The $1.5 trillion federal Tax Cuts and Jobs Act, signed into law late last year, was widely viewed as a big win for businesses,
but that doesn’t mean it is simple.
While the law broadens and lowers tax rates across the board, obtaining those tax advantages for most businesses will require some planning and forethought.
“Accountants, like attorneys, love change and this is definitely keeping our phone ringing and us busy,” says Scott Cress, a director at the Barnes Dennig CPA firm based in Cincinnati. The new tax law, which took effect Jan. 1, 2018, “creates a tremendous amount of planning opportunities. [But] if you don’t pay attention to your metrics you can end up with unintended consequences.”
He says it is important for businesses to talk to their accounting firm to make sure they’re taking full advantage of the new law’s provisions.
“It’s certainly the largest overhaul of the tax code in a long time,” says Scott Eichar, senior tax manager at GBQ Partners LLC in Columbus.

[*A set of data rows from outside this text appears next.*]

-- ==== Sys2Proof/Laws/KeepsScheduler.lean ====
section
/-! SUPPORT. What the operations of Machine/Scheduler.lean keep (`Keeps`): one lemma for each. -/

set_option Elab.async false
set_option linter.all false

namespace Sys2Proof.Laws

open Sys2Proof Sys2Proof.Machine

theorem State_wakeTile_keeps {s₀ : State} (a0 : State) (a1 : Nat) (h0 : Keeps s₀ a0) :
    Keeps s₀ (State.wakeTile a0 a1) := by
  unfold State.wakeTile
  repeat' first
    | with_reducible assumption
    | with_reducible apply State_enableFunc_keeps
    | split

theorem State_allocTile_keeps {s₀ : State} (a0 : State) (a1 : Nat) (a2 : Nat) (a3 : Nat) (h0 : Keeps s₀ a0) :
    Keeps s₀ (State.allocTile a0 a1 a2 a3) := by
  unfold State.allocTile
  repeat' first
    | with_reducible assumption
    | (with_reducible intro x; try beta_reduce)
    | (extract_lets +onlyGivenNames v; refine (fun (hv : Keeps s₀ v) => ?_) ?_; (on_goal 1 => clear_value v); (on_goal 2 => (dsimp -zeta only [v]; try clear v)))
    | (extract_lets +onlyGivenNames v; refine (fun (hv : Keeps s₀ v.1) => ?_) ?_; (on_goal 1 => clear_value v); (on_goal 2 => (dsimp -zeta only [v]; try clear v)))
    | (extract_lets +onlyGivenNames v; first | (have w : Mem := v; clear w) | (have w : DictState := v; clear w) | (have w : Fw := v; clear w) | clear_value v)
    | with_reducible apply State_wakeTile_keeps
    | with_reducible apply State_adjTile_keeps
    | (with_reducible refine foldl_keeps _ _ ?_ ?_; on_goal 2 => (intro t x ht; try beta_reduce))
    | (with_reducible refine foldl_keeps₂ _ _ _ ?_ ?_; on_goal 2 => (intro t b x ht; try dsimp -zeta only))
    | (simp -zeta only [keeps_mk]; with_reducible refine Keeps.at ?_)
    | with_reducible refine pair_keeps (by with_reducible assumption) ?_
    | split
    | (dsimp -zeta only)

theorem State_takePlaces_keeps {s₀ : State} (a0 : State) (a1 : Nat) (a2 : Nat) (a3 : List (List Nat)) (h0 : Keeps s₀ a0) :
    Keeps s₀ (State.takePlaces a0 a1 a2 a3) := by
  unfold State.takePlaces
  repeat' first
    | with_reducible assumption
    | (extract_lets +onlyGivenNames v; refine (fun (hv : Keeps s₀ v) => ?_) ?_; (on_goal 1 => clear_value v); (on_goal 2 => (dsimp -zeta only [v]; try clear v)))
    | (extract_lets +onlyGivenNames v; first | (have w : Mem := v; clear w) | (have w : DictState := v; clear w) | (have w : Fw := v; clear w) | clear_value v)
    | with_reducible apply State_allocTile_keeps
    | with_reducible apply State_adjKernel_keeps
    | (with_reducible refine foldl_keeps _ _ ?_ ?_; on_goal 2 => (intro t x ht; try beta_reduce))
    | (simp -zeta only [keeps_mk]; with_reducible refine Keeps.at ?_)

theorem State_startKernel_keeps {s₀ : State} (a0 : State) (a1 : Entry) (a2 : Launch) (h0 : Keeps s₀ a0) :
    Keeps s₀ (State.startKernel a0 a1 a2) := by
  unfold State.startKernel
  repeat' first
    | with_reducible assumption
    | (with_reducible intro x; try beta_reduce)
    | (extract_lets +onlyGivenNames v; refine (fun (hv : Keeps s₀ v) => ?_) ?_; (on_goal 1 => clear_value v); (on_goal 2 => (dsimp -zeta only [v]; try clear v)))
    | (extract_lets +onlyGivenNames v; refine (fun (hv : Keeps s₀ v.1) => ?_) ?_; (on_goal 1 => clear_value v); (on_goal 2 => (dsimp -zeta only [v]; try clear v)))
    | (extract_lets +onlyGivenNames v; first | (have w : Mem := v; clear w) | (have w : DictState := v; clear w) | (have w : Fw := v; clear w) | clear_value v)
    | with_reducible apply State_adjEntry_keeps
    | (with_reducible refine foldl_keeps _ _ ?_ ?_; on_goal 2 => (intro t x ht; try beta_reduce))
    | (with_reducible refine foldl_keeps₂ _ _ _ ?_ ?_; on_goal 2 => (intro t b x ht; try dsimp -zeta only))
    | (simp -zeta only [keeps_mk]; with_reducible refine Keeps.at ?_)
    | with_reducible refine pair_keeps (by with_reducible assumption) ?_
    | split
    | (dsimp -zeta only)

theorem State_savePlace_keeps {s₀ : State} (a0 : State) (a1 : Nat) (a2 : List Nat) (h0 : Keeps s₀ a0) :
    Keeps s₀ (State.savePlace a0 a1 a2).1 := by
  unfold State.savePlace
  repeat' first
    | with_reducible assumption
    | (with_reducible intro x; try beta_reduce)
    | (extract_lets +onlyGivenNames v; refine (fun (hv : Keeps s₀ v) => ?_) ?_; (on_goal 1 => clear_value v); (on_goal 2 => (dsimp -zeta only [v]; try clear v)))
    | (extract_lets +onlyGivenNames v; refine (fun (hv : Keeps s₀ v.1) => ?_) ?_; (on_goal 1 => clear_value v); (on_goal 2 => (dsimp -zeta only [v]; try clear v)))
    | (extract_lets +onlyGivenNames v; first | (have w : Mem := v; clear w) | (have w : DictState := v; clear w) | (have w : Fw := v; clear w) | clear_value v)
    | with_reducible apply State_tickBars_keeps
    | with_reducible apply State_adjTile_keeps
    | (with_reducible refine foldl_keeps _ _ ?_ ?_; on_goal 2 => (intro t x ht; try beta_reduce))
    | (with_reducible refine foldl_keeps₂ _ _ _ ?_ ?_; on_goal 2 => (intro t b x ht; try dsimp -zeta only))
    | (simp -zeta only [keeps_mk]; with_reducible refine Keeps.at ?_)
    | with_reducible refine pair_keeps (by with_reducible assumption) ?_
    | split
    | (dsimp -zeta only)

theorem State_takeVictim_keeps {s₀ : State} (a0 : Nat) (a1 : State × Nat) (a2 : List Nat) (h1 : Keeps s₀ a1.1) :
    Keeps s₀ (State.takeVictim a0 a1 a2).1 := by
  unfold State.takeVictim
  repeat' first
    | with_reducible assumption
    | (extract_lets +onlyGivenNames v; refine (fun (hv : Keeps s₀ v.1) => ?_) ?_; (on_goal 1 => clear_value v); (on_goal 2 => (dsimp -zeta only [v]; try clear v)))
    | with_reducible apply State_savePlace_keeps
    | split

theorem State_takeVictims_keeps {s₀ : State} (a0 : Nat) (a1 : List (List Nat)) (a2 : Nat) (a3 : State) (h3 : Keeps s₀ a3) :
    Keeps s₀ (State.takeVictims a0 a1 a2 a3) := by
  unfold State.takeVictims
  refine foldl_keeps₂ _ _ _ h3 ?_
  intro t b x ht
  exact State_takeVictim_keeps _ _ _ ht

theorem State_preempt_keeps {s₀ : State} (a0 : State) (a1 : Entry) (a2 : Nat) (h0 : Keeps s₀ a0) :
    Keeps s₀ (State.preempt a0 a1 a2) := by
  unfold State.preempt
  repeat' first
    | with_reducible assumption
    | with_reducible apply State_takeVictims_keeps
    | split

theorem State_dispatchNormal_keeps {s₀ : State} (a0 : State) (a1 : Entry) (a2 : Launch) (h0 : Keeps s₀ a0) :
    Keeps s₀ (State.dispatchNormal a0 a1 a2) := by
  unfold State.dispatchNormal
  repeat' first
    | with_reducible assumption
    | (extract_lets +onlyGivenNames v; first | (have w : Mem := v; clear w) | (have w : DictState := v; clear w) | (have w : Fw := v; clear w) | clear_value v)
    | with_reducible apply State_preempt_keeps
    | with_reducible apply State_takePlaces_keeps
    | with_reducible apply State_startKernel_keeps
    | split

theorem State_growKernel_keeps {s₀ : State} (a0 : State) (a1 : Entry) (a2 : Kernel) (h0 : Keeps s₀ a0) :
    Keeps s₀ (State.growKernel a0 a1 a2) := by
  unfold State.growKernel
  repeat' first
    | with_reducible assumption
    | (extract_lets +onlyGivenNames v; first | (have w : Mem := v; clear w) | (have w : DictState := v; clear w) | (have w : Fw := v; clear w) | clear_value v)
    | with_reducible apply State_takePlaces_keeps
    | split

theorem State_reserveFor_keeps {s₀ : State} (a0 : State) (a1 : Nat) (a2 : List Nat) (h0 : Keeps s₀ a0) :
    Keeps s₀ (State.reserveFor a0 a1 a2) := by
  unfold State.reserveFor
  repeat' first
    | with_reducible assumption
    | (extract_lets +onlyGivenNames v; first | (have w : Mem := v; clear w) | (have w : DictState := v; clear w) | (have w : Fw := v; clear w) | clear_value v)
    | (simp -zeta only [keeps_mk]; with_reducible refine Keeps.at ?_)

theorem State_dispatchCoop_keeps {s₀ : State} (a0 : State) (a1 : Entry) (a2 : Launch) (h0 : Keeps s₀ a0) :
    Keeps s₀ (State.dispatchCoop a0 a1 a2) := by
  unfold State.dispatchCoop
  repeat' first
    | with_reducible assumption
    | (extract_lets +onlyGivenNames v; first | (have w : Mem := v; clear w) | (have w : DictState := v; clear w) | (have w : Fw := v; clear w) | clear_value v)
    | with_reducible apply State_reserveFor_keeps
    | with_reducible apply State_adjKernel_keeps
    | with_reducible apply State_takePlaces_keeps
    | with_reducible apply State_startKernel_keeps
    | split

theorem State_dispatchFixed_keeps {s₀ : State} (a0 : State) (a1 : Entry) (a2 : Launch) (h0 : Keeps s₀ a0) :
    Keeps s₀ (State.dispatchFixed a0 a1 a2) := by
  unfold State.dispatchFixed
  repeat' first
    | with_reducible assumption
    | (extract_lets +onlyGivenNames v; first | (have w : Mem := v; clear w) | (have w : DictState := v; clear w) | (have w : Fw := v; clear w) | clear_value v)
    | with_reducible apply State_adjKernel_keeps
    | with_reducible apply State_takePlaces_keeps
    | with_reducible apply State_startKernel_keeps
    | split

theorem kernelDispatch_keeps {s₀ : State} (a0 : Nat) (a1 : State) (h1 : Keeps s₀ a1) :
    Keeps s₀ (Machine.kernelDispatch a0 a1) := by
  unfold Machine.kernelDispatch
  repeat' first
    | with_reducible assumption
    | (extract_lets +onlyGivenNames v; first | (have w : Mem := v; clear w) | (have w : DictState := v; clear w) | (have w : Fw := v; clear w) | clear_value v)
    | with_reducible apply State_growKernel_keeps
    | with_reducible apply State_finish_keeps
    | with_reducible apply State_dispatchFixed_keeps
    | with_reducible apply State_dispatchCoop_keeps
    | with_reducible apply State_dispatchNormal_keeps
    | split

theorem State_refuseCoops_keeps {s₀ : State} (a0 : State) (h0 : Keeps s₀ a0) :
    Keeps s₀ (State.refuseCoops a0) := by
  unfold State.refuseCoops
  repeat' first
    | with_reducible assumption
    | (with_reducible intro x; try beta_reduce)
    | (extract_lets +onlyGivenNames v; refine (fun (hv : Keeps s₀ v) => ?_) ?_; (on_goal 1 => clear_value v); (on_goal 2 => (dsimp -zeta only [v]; try clear v)))
    | (extract_lets +onlyGivenNames v; refine (fun (hv : Keeps s₀ v.1) => ?_) ?_; (on_goal 1 => clear_value v); (on_goal 2 => (dsimp -zeta only [v]; try clear v)))
    | (extract_lets +onlyGivenNames v; first | (have w : Mem := v; clear w) | (have w : DictState := v; clear w) | (have w : Fw := v; clear w) | clear_value v)
    | with_reducible apply State_finish_keeps
    | (with_reducible refine foldl_keeps _ _ ?_ ?_; on_goal 2 => (intro t x ht; try beta_reduce))
    | (with_reducible refine foldl_keeps₂ _ _ _ ?_ ?_; on_goal 2 => (intro t b x ht; try dsimp -zeta only))
    | (simp -zeta only [keeps_mk]; with_reducible refine Keeps.at ?_)
    | with_reducible refine pair_keeps (by with_reducible assumption) ?_
    | split
    | (dsimp -zeta only)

“The bottom line is don’t wait until the end of year for tax planning,” he says. “We really advise that taxpayers reach out to their tax adviser and at a minimum look at their 2018 situation based on their 2017 filing to see what the impacts are to them.”
Most of the headlines late last year were around the laws replacing the graduated corporate tax structure of four brackets up to 35 percent with a single corporate tax rate of 21 percent.
“This wasn’t meant to be any kind of stimulus to small businesses. It was about getting the corporate rate down,” Eichar says. The corporate tax rate cut is permanent, but most of the law’s other provisions are slated to expire at the end of 2025.
The new law retains seven personal income tax brackets, but most of the brackets have been lowered. For example the top bracket of 39.6 percent under the old law is now 37 percent.
In addition, Eichar says, “It takes more income than before to be in the top rate than it did before.”
The new law also didn’t forget individuals who receive business income from pass-through entities. The law creates a new 20 percent deduction for the qualified business income reported by such entities through 2025.
Most small businesses operate as income pass-through entities (such as sole proprietorships, partnerships and limited liability companies).
“There are more than 40 million pass through returns filed each year and that doesn’t include Schedule C filings [on personal returns]. That’s a big deal to a lot of businesses,” says Eichar.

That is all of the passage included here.